The compensation for the RGB inputs to the system are not entirely perfect and could probably use a little bit of tuning, especially in the case of scaling a component down. When I first tried implementing this, I scaled the green component right by one, which effectively got rid of its effect on the system entirely. To mitigate this, I added a constant value back in to the component to make sure it wasn't entirely erased.
Demo Video
Sadly, it is not easy to capture the true behavior of this system using static pictures, due to white balance and automatic image adjustment in most cameras, so here's a moving picture to compensate. A demonstration of the functional system can be seen in the video below.
Conclusions
Overall, I am extremely happy with the way this project turned out. I was able to accomplish all of the goals I set for myself, and I had remarkably good fortune while coding in Verilog. The algorithm from Erwin Zwart works extremely well, and is extremely well fit for an FPGA and real time system. At no point in this project did I ever question whether I should completely ditch the algorithm. The system is not entirely accurate, due to the use of only 16 hue space partitions, but this is completely sufficient for demonstration and proving the concept. A smoother space of colors would be easy to implement, and it would be interesting to compare the two.
All of the analysis functions of the system use my custom Verilog modules, and are very optimized. I'm also very happy that I was able to write an accurate, fast RGB to HSL converter which can be used by future generations of ECE5760 students. Altera and Terasic were instrumental in providing sample code for interfacing with the TV decoder, which I am very thankful for, as it doesn't look like something I could have accomplished myself without help.

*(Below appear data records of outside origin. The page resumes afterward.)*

/-- R129, R58: `kin.t.sqrt` completes with the square root of t in Q16.16, rounded to nearest, in kin.r; kin.r2, which it gives no result, can be
read no longer; the flags and memory stay as they are.
R127, R128, R129, R58: `kin.t.mv4` and `kin.t.norm3` on blocks that nothing has stored to meanwhile. mv4 writes the four products, each rounded by
16 bits and clamped, with SAT where one clamps; norm3 writes the components nearest to v × 2^16 / L and gives L, or sets KR and writes nothing where L
is 0. No other byte changes. A block that runs past the end of the SRAM goes on at its start, which is the model's choice (log entry 71).
R133: an ipl request on a block whose CTL asks for no axis or has a must-be-0 bit completes as BAD: STAT reads 4, r is 0, KR
is set and no other word is written. A block that runs past the end of the SRAM goes on at its start (log entry 71).
R133: an ipl request of lin or spl on a block whose CTL is valid and that nothing has stored to meanwhile: E advances by k × DU up to the
segment's end, OUT of every axis, U and STAT are written and no other byte, r is OUT[0] and st the STAT word; SAT where a setpoint clamps. -/
def Obligations.SharedUnitsComplete : Prop :=
  (∀ (s : State) (c : Nat) (v : Service),
     let e := v.req.engine
     let x := s.dev.eng e
     s.dev.pausedCluster c = false → (s.dev.unit3 c .kin).service = some v → v.req.op = .kin .sqrt → s.dev.servedBy v ≤ s.dev.now →
     v.req.dead = false → v.bad = false → v.req.ctx = x.ctx →
     ∃ t r, exec (.kinComplete c) s = .next t ∧ t.pending = s.pending ∧ (t.dev.unit3 c .kin).service = none ∧
       (t.dev.eng e).result .kinR = { value := r, readable := true } ∧
       (r ≠ 0 → (2 * r.toNat - 1) ^ 2 ≤ 4 * (v.req.t.toNat * 2 ^ 16)) ∧ 4 * (v.req.t.toNat * 2 ^ 16) < (2 * r.toNat + 1) ^ 2 ∧
       (t.dev.eng e).result .kinR2 = { value := (x.result .kinR2).value, readable := false } ∧
       (∀ p, p ≠ .kinR → p ≠ .kinR2 → (t.dev.eng e).result p = x.result p) ∧ (t.dev.eng e).acst = x.acst ∧
       (∀ k, t.dev.byte k = s.dev.byte k) ∧ ∀ k, k ≠ e → t.dev.eng k = s.dev.eng k) ∧
  (∀ (s : State) (c : Nat) (v : Service),
     let e := v.req.engine
     let x := s.dev.eng e
     let w := fun (k : Nat) => (inputAt v.inputs k).toInt
     let adr := blockAddr e v.req.t
     s.dev.canonical = true → s.dev.marks = [] → s.dev.pausedCluster c = false → (s.dev.unit3 c .kin).service = some v →
     s.dev.servedBy v ≤ s.dev.now → v.req.dead = false → v.bad = false → v.req.stored = [] → v.req.ctx = x.ctx → v.req.t.toNat % 16 = 0 →
     (v.req.op = .kin .mv4 →
       let row := fun (i : Nat) => (w (4 * i) * w 16 + w (4 * i + 1) * w 17 + w (4 * i + 2) * w 18 + w (4 * i + 3) * w 19 + 2 ^ 15) / 2 ^ 16
       ∃ t, exec (.kinComplete c) s = .next t ∧ t.pending = s.pending ∧ (t.dev.unit3 c .kin).service = none ∧
         (∀ i < 4, (t.dev.loadWord (adr (4 * i))).toInt = max (-2 ^ 31) (min (2 ^ 31 - 1) (row i))) ∧
         (t.dev.eng e).result .kinR = { value := t.dev.loadWord (adr 0), readable := true } ∧
         (t.dev.eng e).result .kinR2 = { value := t.dev.loadWord (adr 4), readable := true } ∧
         ((∃ i < 4, row i < -2 ^ 31 ∨ 2 ^ 31 - 1 < row i) → (t.dev.eng e).acst = x.acst ||| flagSAT) ∧
         ((∀ i < 4, -2 ^ 31 ≤ row i ∧ row i ≤ 2 ^ 31 - 1) → (t.dev.eng e).acst = x.acst) ∧
         (∀ k, k < adr 0 ∨ adr 0 + 16 ≤ k → t.dev.byte k = s.dev.byte k) ∧ ∀ k, k ≠ e → t.dev.eng k = s.dev.eng k) ∧
     (v.req.op = .kin .norm3 →
       let sq := w 0 ^ 2 + w 1 ^ 2 + w 2 ^ 2
       ∃ t r, exec (.kinComplete c) s = .next t ∧ t.pending = s.pending ∧ (t.dev.unit3 c .kin).service = none ∧
         (t.dev.eng e).result .kinR = { value := r, readable := true } ∧ ((t.dev.eng e).result .kinR2).readable = false ∧
         (sq = 0 → r = 0 ∧ (t.dev.eng e).acst = x.acst ||| flagKR ∧ ∀ k, t.dev.byte k = s.dev.byte k) ∧
         (sq ≠ 0 → (t.dev.eng e).acst = x.acst ∧ (2 * (r.toNat : Int) - 1) ^ 2 ≤ 4 * sq ∧ 4 * sq < (2 * (r.toNat : Int) + 1) ^ 2 ∧
           (∀ i < 3, let n := (t.dev.loadWord (adr (4 * i))).toInt
             (0 < w i → 0 ≤ n) ∧ (w i < 0 → n ≤ 0) ∧ (w i = 0 → n = 0) ∧
             (n ≠ 0 → (2 * |n| - 1) ^ 2 * sq ≤ 2 ^ 34 * w i ^ 2) ∧ 2 ^ 34 * w i ^ 2 < (2 * |n| + 1) ^ 2 * sq) ∧
           ∀ k, k < adr 0 ∨ adr 0 + 12 ≤ k → t.dev.byte k = s.dev.byte k) ∧
         ∀ k, k ≠ e → t.dev.eng k = s.dev.eng k)) ∧
  (∀ (s : State) (c : Nat) (v : Service) (op : IplOp),
     let e := v.req.engine
     let x := s.dev.eng e
     let ctl := inputAt v.inputs 0
     let a := blockAddr e v.req.a 12
     s.dev.canonical = true → s.dev.marks = [] → s.dev.pausedCluster c = false →
     (s.dev.unit3 c .ipl).service = some v → v.req.op = .ipl op → s.dev.servedBy v ≤ s.dev.now → v.req.dead = false → v.bad = false →
     v.req.stored = [] → v.req.ctx = x.ctx →
     (ctl.toNat / 16 ≠ 0 ∨ ctl.toNat % 16 = 0 ∨ 8 < ctl.toNat % 16 ∨ (op = .circ ∧ ctl.toNat % 16 < 2)) →
     ∃ t, exec (.iplComplete c) s = .next t ∧ t.pending = s.pending ∧ (t.dev.unit3 c .ipl).service = none ∧
       (t.dev.eng e).result .iplR = { value := 0, readable := true } ∧
       (t.dev.eng e).result .iplSt = { value := 4, readable := true } ∧
       (t.dev.eng e).acst = x.acst ||| flagKR ∧ t.dev.loadWord a = 4 ∧
       (∀ k, k < a ∨ a + 4 ≤ k → t.dev.byte k = s.dev.byte k)) ∧
  (∀ (s : State) (c n : Nat) (v : Service) (op : IplOp),
     let e := v.req.engine
     let x := s.dev.eng e
     let input := fun (k : Nat) => inputAt v.inputs (k / 4)
     let adr := blockAddr e v.req.a
     let w : Nat := (input 4).toNat + v.req.t.toNat % 2 ^ 16 * (input 8).toNat
     let ended : Prop := bit (input 12) 0 = true ∨ 2 ^ 32 ≤ w
     let clamp := fun (y : Int) => max (-2 ^ 31) (min (2 ^ 31 - 1) y)
     let out := fun (y : Int) => y < -2 ^ 31 ∨ 2 ^ 31 - 1 < y
     let scaled := fun (k : Int) (en : Int) => (k * en + 2 ^ 31) / 2 ^ 32
     let k0 := fun (i : Nat) => (input (16 + 4 * i)).toInt
     let k1 := fun (i : Nat) => (input (48 + 4 * i)).toInt
     let k2 := fun (i : Nat) => (input (80 + 4 * i)).toInt
     let k3 := fun (i : Nat) => (input (112 + 4 * i)).toInt
     let h2 := fun (i : Nat) (en : Int) => k2 i + scaled (k3 i) en
     let h1 := fun (i : Nat) (en : Int) => k1 i + scaled (clamp (h2 i en)) en
     let raw := fun (i : Nat) (en : Int) => match op with | .spl => k0 i + scaled (clamp (h1 i en)) en | _ => k0 i + scaled (k1 i) en
     let clips := fun (i : Nat) (en : Int) => out (raw i en) ∨ (op = .spl ∧ (out (h1 i en) ∨ out (h2 i en)))
     s.dev.canonical = true → s.dev.marks = [] → s.dev.pausedCluster c = false → op ≠ .circ →
     (s.dev.unit3 c .ipl).service = some v → v.req.op = .ipl op → s.dev.servedBy v ≤ s.dev.now → v.req.dead = false → v.bad = false →
     v.req.stored = [] → v.req.ctx = x.ctx → v.req.a.toNat % 64 = 0 → (input 0).toNat = n → 1 ≤ n → n ≤ 8 →
     ∃ (t : State) (r st : Word) (en : Int), exec (.iplComplete c) s = .next t ∧ t.pending = s.pending ∧ (t.dev.unit3 c .ipl).service = none ∧
       (ended → en = 2 ^ 32) ∧ (¬ ended → en = (w : Int)) ∧
       (t.dev.eng e).result .iplR = { value := r, readable := true } ∧ (t.dev.eng e).result .iplSt = { value := st, readable := true } ∧
       r = t.dev.loadWord (adr 0x90) ∧ st = t.dev.loadWord (adr 12) ∧ (bit st 0 = true ↔ ended) ∧
       (bit st 1 = true ↔ ∃ i, i < n ∧ clips i en) ∧ st.toNat < 4 ∧
       (∀ i, i < n → (t.dev.loadWord (adr (0x90 + 4 * i))).toInt = clamp (raw i en)) ∧
       (bit (input 12) 0 = false → t.dev.loadWord (adr 4) = if 2 ^ 32 ≤ w then 0 else word w) ∧
       (bit (input 12) 0 = true → t.dev.loadWord (adr 4) = input 4) ∧
       (t.dev.eng e).acst = (if bit st 1 then x.acst ||| flagSAT else x.acst) ∧
       (∀ a, (∀ j, j = 4 ∨ j = 12 ∨ (∃ i, i < n ∧ j = 0x90 + 4 * i) → a < adr j ∨ adr j + 4 ≤ a) → t.dev.byte a = s.dev.byte a) ∧
       (∀ k, k ≠ e → t.dev.eng k = s.dev.eng k))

This was a fun challenge for me, and was a great way to finish off this course and my time at Cornell. This project used many skills I have learned throughout the semester, especially in the way of incremental design and verification. It is certainly a testament to this course that I was able to implement most of this project without major design bugs and that my integrations worked almost immediately each time. I hope this project can be of use to future ECE5760 students.
Appendices
Appendix A: Code Listings
Full Project- Full project code, based on Terasic DE2-115 TV example
MATLAB Simulator- Used to test algorithm and design space
PWM Driver- A simple PWM driver for the DE2-115, controlled by the onboard switches
RGB to HSL converter- The independent RGB to HSL converter used in this project in a Quartus/Modelsim Project for easy use by others
Floating/Fixed Point Conversion Program- A useful C program to convert from floating point to a specified fixed point representation, based on the specified number of decimal bits
Appendix B: External Hardware Schematics
The external circuit to drive the LED with an external power supply and PWM signal. Three of these were used, once for each component of the RGB LED
References
This is How Hue Camera’s Algorithm Works- Erwin Zwart's amazing writeup about color that made this project possible
Reconfigurable Hardware Acceleration of RGB to HSL Converter- The basis for my RGB to HSL converter
Acknowledgements
I would like to thank Dr. Bruce Land for being so supportive of me throughout this year, and especially in this course. Coming in as a simultaneous TA and student to ECE 5760 was rather intimidating, but somehow, with your help, I made it through without crashing and burning. For all the times I stopped by your office with one issue or another, you were always patient, calming, and I always walked out enlightened. Many thanks to the ECE 5760 class for bearing with me learning the concepts while also trying to help you. I hope I was a good resource to all of you, and somewhat helpful in lab.